Dwarf Planet Quaoar Has a Ring That Shouldn’t Be Where Astronomers Saw It

In 2013, astronomers discovered a couple of rings around Chariklo, a body known as a centaur that orbits the sun between Saturn and Uranus. In 2017, a ring was discovered around another Kuiper belt object, Haumea, also from dimming during a stellar occultation. But those rings are fairly close to their worlds.

In 1848, Édouard Roche, a French astronomer, calculated what is now known as the Roche limit. Material orbiting closer than this distance would tend to be pulled apart by tidal forces exerted by the parent body. Thus, a ring within the Roche limit would tend to remain a ring, while a ring of debris outside the Roche limit would usually coalesce into a moon.

The rings around the giant planets of the solar system — Jupiter, Saturn, Uranus and Neptune — generally fit within the constraints of the Roche limit. Among the distant smaller worlds, Chariklo’s rings actually lie a bit beyond the Roche limit. The ring around Haumea is within the limit.

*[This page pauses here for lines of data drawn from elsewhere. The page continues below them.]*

-- ==== Sys2Proof/Machine/Air.lean ====
section
/-!
DEFINITION. What goes on air: preamble, sync word, PHR and codewords of an Oxgon frame (R90, R91, R176, R216 to R219), and
the PPDU of a SUN-FSK frame with its whitening, convolutional code and interleaver (R112, R177, R189).
-/

namespace Sys2Proof.Machine

/-- The `n` low bits of `v`, most significant first. -/
def msbBits (n v : Nat) : List Bool := (List.range n).map fun i => bit v (n - 1 - i)

/-- The bits of octets in transmission order: least significant bit first (R90). -/
def airBits (bs : Bytes) : List Bool := bs.flatMap fun b => (List.range 8).map b.getLsbD

/-- Exclusive or, bit by bit. -/
def xorBits (a b : List Bool) : List Bool := List.zipWith xor a b

/-- The number of places in which two words of `n` bits differ. -/
def bitErrors (n a b : Nat) : Nat := popcount n (a ^^^ b)

/-! ### Sync words (R90, R177, R182) -/

/-- The sync word of beacons, and of all other frames (R90). -/
def syncWord (beacon : Bool) : Nat := if beacon then 0x58C62F49 else 0x7A0ED3B5

/-- The SFD of a SUN_SFD_SET for coded and for uncoded frames, as IEEE 802.15.4 defines them (PRESUMED, log entry 125). -/
def sunSfd (set : Nat) (coded : Bool) : Nat :=
  if set = 0 then (if coded then 0x6F4E else 0x904E) else if coded then 0x632D else 0x7A0E

/-! ### The Oxgon frame (R90, R91, R176, R219) -/

/-- The preamble of a mode, in channel bits (R175, R176). -/
def preambleBits (mode : Nat) : List Bool :=
  let unit : List Bool := match mode with
    | 1 | 2 => [false]
    | 3 => [false, true]
    | 4 | 5 => [false, true, true, true]
    | _ => [false, false, true, true]
  (List.range ((oxMode mode).map (·.preamble) |>.getD 0)).map fun i => unit.getD (i % unit.length) false

/-- The PHR of a frame with its HCRC (R91). -/
def phrOf (kind len tag : Nat) : BitVec 32 :=
  let v : BitVec 32 := BitVec.ofNat 32 (2 ^ 30 + kind * 2 ^ 27 + len * 2 ^ 16 + tag * 2 ^ 8)
  v + BitVec.ofNat 32 (hcrc v)

/-- A block of `z` bits as a circulant with shift `s` sees it: row i takes bit (i + s) mod Z (R216). -/
def shifted (s : Nat) (b : List Bool) : List Bool := b.drop s ++ b.take s

/-- The sum of the shifted blocks of a row that `blocks` holds. -/
def rowSum (z : Nat) (row : List (Nat × Nat)) (blocks : List (List Bool)) : List Bool :=
  row.foldl (fun a e => match blocks[e.1]? with
    | some b => xorBits a (shifted e.2 b)
    | none => a) (List.replicate z false)

/-- The parity blocks of the information blocks `info`: the first is the sum of all rows, the others follow down the
staircase (R217). -/
def parityBlocks (c : LdpcCode) (info : List (List Bool)) : List (List Bool) :=
  let rows := (List.range c.mb).map fun i => rowSum c.z ((rowOf c.kb (baseEntry c i))) info
  let p := rows.foldl xorBits (List.replicate c.z false)
  let first (i : Nat) (a : List Bool) : List Bool :=
    match baseEntry c i c.kb with
    | some s => xorBits a (shifted s p)
    | none => a
  -- row i holds p_i and p_(i+1), row 0 only p_1
  let chain := (rows.take (c.mb - 1)).foldl (fun (st : Nat × List Bool × List (List Bool)) r =>
    let q := xorBits (first st.1 r) st.2.1
    (st.1 + 1, q, st.2.2 ++ [q])) (0, List.replicate c.z false, [])
  p :: chain.2.2

/-- The blocks of a codeword whose `k` information bits are given (R216, R217). -/
def encodeBlocks (c : LdpcCode) (bits : List Bool) : List (List Bool) :=
  let info := (List.range c.kb).map fun j => (bits.drop (j * c.z)).take c.z
  info ++ parityBlocks c info

/-- The further parity of a twin second part (R218). -/
def twinBits (c : LdpcCode) (blocks : List (List Bool)) : List Bool :=
  (List.range 12).flatMap fun u => rowSum c.z (rowOf 24 (extEntry c u)) blocks

/-- The information bits of codeword `i` of a PSDU, padded with zeros to k (R219). -/
def wordInfo (c : LdpcCode) (psdu : Bytes) (i : Nat) : List Bool :=
  let from_ := ((List.range i).map (wordBits c.k psdu.length)).foldl (· + ·) 0
  let n := wordBits c.k psdu.length i
  ((airBits psdu).drop from_).take n ++ List.replicate (c.k - n) false

/-- The coded bits of a PSDU: its codewords, or for a twin second part their further parity (R219). -/
def codedBits (mode : Nat) (psdu : Bytes) (second : Bool) : List Bool :=
  let c := modeCode mode
  (List.range (ceilDiv (8 * psdu.length) c.k)).flatMap fun i =>
    let b := encodeBlocks c (wordInfo c psdu i)
    if second then twinBits c b else b.flatten

/-- The channel bits of a frame: preamble, sync word, PHR and its inverted copy, codewords (R90). -/
def frameBits (mode : Nat) (beacon : Bool) (kind tag : Nat) (psdu : Bytes) : List Bool :=
  let phr := msbBits 32 (phrOf kind psdu.length tag).toNat
  preambleBits mode ++ msbBits 32 (syncWord beacon) ++ phr ++ phr.map not ++ codedBits mode psdu (kind == 2)

/-- Pairs of bits, the first more significant. -/
def dibits : List Bool → List Nat
  | a :: b :: l => (2 * flag a + flag b) :: dibits l
  | _ => []

/-- Chips on I and Q: the even ones on I, the odd ones on Q, each for two chip periods, Q one chip period later. -/
def offsetChips (chips : List Bool) : List Symbol :=
  (List.range (chips.length + 1)).map fun k =>
    .chip chips[k / 2 * 2]? (if k = 0 then none else chips[(k - 1) / 2 * 2 + 1]?)

/-- The symbols of channel bits (R176, R177). -/
def modulate (mode : Nat) (bits : List Bool) : List Symbol :=
  let levels (f : Int → Symbol) := (dibits bits).map fun d => f ([1, 3, -1, -3].getD d 0)
  let fsk (dev : Int) := bits.map fun b => Symbol.deviation (if b then dev else -dev)
  match mode with
  | 1 => offsetChips (bits.flatMap fun b => (msbBits 16 0x3A95).map fun x => xor x b)
  | 2 => offsetChips (bits.flatMap fun b => (msbBits 4 0xD).map fun x => xor x b)
  | 3 => fsk 2400
  | 4 => levels fun k => .deviation (2400 * k)
  | 5 => levels fun k => .deviation (7680 * k)
  | 6 | 7 => levels .phase
  -- 2-FSK with modulation index h: the deviation is h / 2 of the rate
  | 0x11 => fsk 25000
  | 0x12 => fsk 50000
  | 0x13 => fsk 37500
  | 0x14 => fsk 50000
  | _ => []

/-! ### The SUN-FSK PPDU (R112, R113, R177)

The convolutional codes, the interleaver, the pad bits and the whitening sequence are those of IEEE 802.15.4 (PRESUMED, log
entry 125). -/

/-- The whitening sequence: nine ones seed it, and each further bit is the sum of those 9 and 4 places before. -/
def pn9 (n : Nat) : List Bool :=
  ((List.range n).foldl (fun (st : List Bool × List Bool) _ =>
    -- the nine latest bits, oldest first
    let b := xor (st.1.getD 0 false) (st.1.getD 5 false)
    (st.1.drop 1 ++ [b], st.2 ++ [b])) (List.replicate 9 true, [])).2

/-- A PSDU whitened, or restored. -/
def whiten (psdu : Bytes) : Bytes := packBits psdu.length (xorBits (airBits psdu) (pn9 (8 * psdu.length)))

/-- The pad bits after the tail of a coded frame with a PSDU of `len` octets (R180). -/
def sunPad (len : Nat) : List Bool := if len % 2 = 1 then msbBits 5 0x0B else msbBits 13 0x0B0B

/-- One step of the rate-1/2 code, constraint length 4: the next state and the two bits sent.  The state holds the latest
bit at its top.  `rsc` selects the recursive systematic code; the bits of the other code are sent inverted. -/
def convStep (rsc : Bool) (m : Nat) (b : Bool) : Nat × Bool × Bool :=
  let m1 := bit m 2
  let m2 := bit m 1
  let m3 := bit m 0
  if rsc then
    let fb := xor b (xor m1 (xor m2 m3))
    (flag fb * 4 + m / 2, b, xor fb (xor m2 m3))
  else (flag b * 4 + m / 2, !(xor b (xor m1 (xor m2 m3))), !(xor b (xor m2 m3)))

/-- Encode bits from state `m`. -/
def convEncode (rsc : Bool) : Nat → List Bool → List Bool × Nat
  | m, [] => ([], m)
  | m, b :: bs =>
    let s := convStep rsc m b
    let t := convEncode rsc s.1 bs
    (s.2.1 :: s.2.2 :: t.1, t.2)

/-- The three tail bits that bring the code back to state 0. -/
def convTail (rsc : Bool) : Nat → Nat → List Bool
  | 0, _ => []
  | n + 1, m =>
    let b := rsc && xor (bit m 2) (xor (bit m 1) (bit m 0))
    b :: convTail rsc n (convStep rsc m b).1

/-- Code symbols of two bits interleaved in blocks of 16: place i holds symbol 15 − 4 (i mod 4) − i / 4.  The same rule
restores the order. -/
def interleave {α : Type} (d : α) (l : List α) : List α :=
  (List.range l.length).map fun i =>
    let s := i / 2 % 16
    l.getD (i / 32 * 32 + 2 * (15 - 4 * (s % 4) - s / 4) + i % 2) d

/-- PHR of a SUN-FSK frame, first bit in bit 15: Mode Switch 0, FCS Type, Data Whitening, Frame Length. -/
def sunPhr (fcs4 white : Bool) (len : Nat) : Nat := flag (!fcs4) * 2 ^ 12 + flag white * 2 ^ 11 + len

/-- The channel bits of a SUN-FSK frame: preamble, SFD, PHR and PSDU; `fec` holds SUN_FEC of the group. -/
def sunBits (preamble sfdSet fec : Nat) (coded fcs4 white : Bool) (psdu : Bytes) : List Bool :=
  let head := (List.replicate (4 * preamble) [false, true]).flatten ++ msbBits 16 (sunSfd sfdSet coded)
  let data := msbBits 16 (sunPhr fcs4 white psdu.length) ++ airBits (if white then whiten psdu else psdu)
  if coded then
    let rsc := bit fec 0
    let m := (convEncode rsc 0 data).2
    let out := (convEncode rsc 0 (data ++ convTail rsc 3 m ++ sunPad psdu.length)).1
    head ++ (if bit fec 1 then interleave false out else out)
  else head ++ data

/-- The best path into each state: its metric and its bits, newest first. -/
abbrev Trellis := List (Int × List Bool)

/-- One step of the trellis decoder on two soft symbols, positive for bit 0. -/
def trellisStep (rsc : Bool) (t : Trellis) (y : Int × Int) : Trellis :=
  let gain (v : Int) (b : Bool) : Int := if b then -v else v
  let paths := (List.range 16).map fun i =>
    let m := i / 2
    let b := i % 2 == 1
    let s := convStep rsc m b
    let p := t.getD m (-1000000, [])
    (s.1, p.1 + gain y.1 s.2.1 + gain y.2 s.2.2, b :: p.2)
  (List.range 8).map fun k =>
    (paths.filter fun p => p.1 == k).foldl (fun (a : Int × List Bool) p => if a.1 < p.2.1 then p.2 else a) (-100000000, [])

/-- Pairs of soft symbols. -/
def softPairs : List Int → List (Int × Int)
  | a :: b :: l => (a, b) :: softPairs l
  | _ => []

/-- The bits that a run of soft symbols of the coded part of a frame most likely carries. -/
def trellisDecode (rsc : Bool) (soft : List Int) : List Bool :=
  let start : Trellis := (List.range 8).map fun k => if k = 0 then (0, []) else (-1000000, [])
  let t := (softPairs soft).foldl (trellisStep rsc) start
  (t.foldl (fun (a : Int × List Bool) p => if a.1 < p.1 then p else a) (-100000000, [])).2.reverse

/-- The PSDU of `len` octets of a SUN-FSK frame from the soft symbols of its PHR and PSDU: coded symbols pass the
interleaver and the trellis decoder, uncoded ones are cut to bits; whitening is undone (R112, R177, R189). -/
def sunPsdu (fec : Nat) (coded white : Bool) (len : Nat) (soft : List Int) : Bytes :=
  let bits := if coded then trellisDecode (bit fec 0) (if bit fec 1 then interleave 0 soft else soft)
    else soft.map fun v => decide (v < 0)
  let psdu := packBits len (bits.drop 16)
  if white then whiten psdu else psdu

end Sys2Proof.Machine
end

Then there is the Quaoar ring.

At a distance of 2,500 miles, it is way beyond the Roche limit, which the scientists calculated to be 1,100 miles. At that distance, according to the physics underlying Roche’s calculations, the particles should have coalesced into a moon in 10 to 20 years, Dr. Morgado said.

“It really shouldn’t be there,” he said. “We should look at this limit again and better understand how the satellites are formed.”

A potential explanation for Quaoar’s distant ring is the presence of Weywot. The moon may have created gravitational disturbances that prevented the ring particles from accreting into another moon. At the ultracold temperatures in the outer solar system, icy particles are also bouncier and are less likely to stick together when they collide.

Michael E. Brown, an astronomer at the California Institute of Technology who was a co-discoverer of Quaoar in 2002, said the discovery of the ring baffled him.